Try it: Read the records below. Copy each line where the string "channel" occurs.

Data records:
-- ==== Sys2Proof/Machine/Dispatch.lean ====
section
/-! DEFINITION. Which meaning a command has. -/

namespace Sys2Proof.Machine

def exec (i : Instr) (s : State) : Host.Outcome State Fault Refusal :=
  match i with
  | .powerOn => Sys2Proof.Machine.execPowerOn s
  | .powerLoss => Sys2Proof.Machine.execPowerLoss s
  | .externalReset => Sys2Proof.Machine.execExternalReset s
  | .settingsLoadEnd => Sys2Proof.Machine.execSettingsLoadEnd s
  | .encoderEdge e forward => Sys2Proof.Machine.execEncoderEdge e forward s
  | .scanCompletion conversions => Sys2Proof.Machine.execScanCompletion conversions s
  | .periodExpiry => Sys2Proof.Machine.execPeriodExpiry s
  | .feedbackInputEdge m => Sys2Proof.Machine.execFeedbackInputEdge m s
  | .feedbackChange m => Sys2Proof.Machine.execFeedbackChange m s
  | .holdTimerExpiry => Sys2Proof.Machine.execHoldTimerExpiry s
  | .transferTimerExpiry => Sys2Proof.Machine.execTransferTimerExpiry s
  | .secondsTick => Sys2Proof.Machine.execSecondsTick s
  | .storeWriteCompletion => Sys2Proof.Machine.execStoreWriteCompletion s
  | .commitRecordWriteCompletion => Sys2Proof.Machine.execCommitRecordWriteCompletion s
  | .commitCompletion => Sys2Proof.Machine.execCommitCompletion s
  | .gapTimerExpiry p => Sys2Proof.Machine.execGapTimerExpiry p s
  | .badFrameDiscard p => Sys2Proof.Machine.execBadFrameDiscard p s
  | .frameWhileHeldDiscard p => Sys2Proof.Machine.execFrameWhileHeldDiscard p s
  | .responseStart p => Sys2Proof.Machine.execResponseStart p s
  | .responseComplete p => Sys2Proof.Machine.execResponseComplete p s
  | .unknownKindRequest p kind => Sys2Proof.Machine.execUnknownKindRequest p kind s
  | .readStatus p => Sys2Proof.Machine.execReadStatus p s
  | .motionRequest p mark refs => Sys2Proof.Machine.execMotionRequest p mark refs s
  | .modeRequest p mode => Sys2Proof.Machine.execModeRequest p mode s
  | .stopAll p => Sys2Proof.Machine.execStopAll p s
  | .ackAlarm p code source => Sys2Proof.Machine.execAckAlarm p code source s
  | .readAlarms p start count => Sys2Proof.Machine.execReadAlarms p start count s
  | .clearOverrun p => Sys2Proof.Machine.execClearOverrun p s
  | .readMeasurements p => Sys2Proof.Machine.execReadMeasurements p s
  | .readReferences p => Sys2Proof.Machine.execReadReferences p s
  | .transferReport p mark result => Sys2Proof.Machine.execTransferReport p mark result s
  | .driveState p values => Sys2Proof.Machine.execDriveState p values s
  | .readSetting p group which => Sys2Proof.Machine.execReadSetting p group which s
  | .writeSettingProfile p profile presence fields => Sys2Proof.Machine.execWriteSettingProfile p profile presence fields s
  | .writeSettingAssociation p names => Sys2Proof.Machine.execWriteSettingAssociation p names s
  | .writeSettingCalibration p channel body => Sys2Proof.Machine.execWriteSettingCalibration p channel body s
  | .writeSettingSupplyBands p t1 t2 t3 => Sys2Proof.Machine.execWriteSettingSupplyBands p t1 t2 t3 s
  | .writeSettingBoomBands p g h o heavyCap => Sys2Proof.Machine.execWriteSettingBoomBands p g h o heavyCap s
  | .writeSettingCurrentTrip p levels counts => Sys2Proof.Machine.execWriteSettingCurrentTrip p levels counts s
  | .writeSettingSharing p body => Sys2Proof.Machine.execWriteSettingSharing p body s
  | .writeSettingWalk p restFrom restTo gain trip => Sys2Proof.Machine.execWriteSettingWalk p restFrom restTo gain trip s
  | .writeSettingGate p confirm => Sys2Proof.Machine.execWriteSettingGate p confirm s
  | .writeSettingSequencer p timeout => Sys2Proof.Machine.execWriteSettingSequencer p timeout s
  | .zeroChannel p channel value => Sys2Proof.Machine.execZeroChannel p channel value s
  | .clearMarks p => Sys2Proof.Machine.execClearMarks p s
  | .readZone p table position => Sys2Proof.Machine.execReadZone p table position s
  | .editBegin p => Sys2Proof.Machine.execEditBegin p s
  | .editZone p position entry => Sys2Proof.Machine.execEditZone p position entry s
  | .editDiscard p => Sys2Proof.Machine.execEditDiscard p s
  | .editCommit p => Sys2Proof.Machine.execEditCommit p s
  | .restart p => Sys2Proof.Machine.execRestart p s
  | .characterReceived p char => Sys2Proof.Machine.execCharacterReceived p char s

end Sys2Proof.Machine
end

Result of the exercise:
  | .writeSettingCalibration p channel body => Sys2Proof.Machine.execWriteSettingCalibration p channel body s
  | .zeroChannel p channel value => Sys2Proof.Machine.execZeroChannel p channel value s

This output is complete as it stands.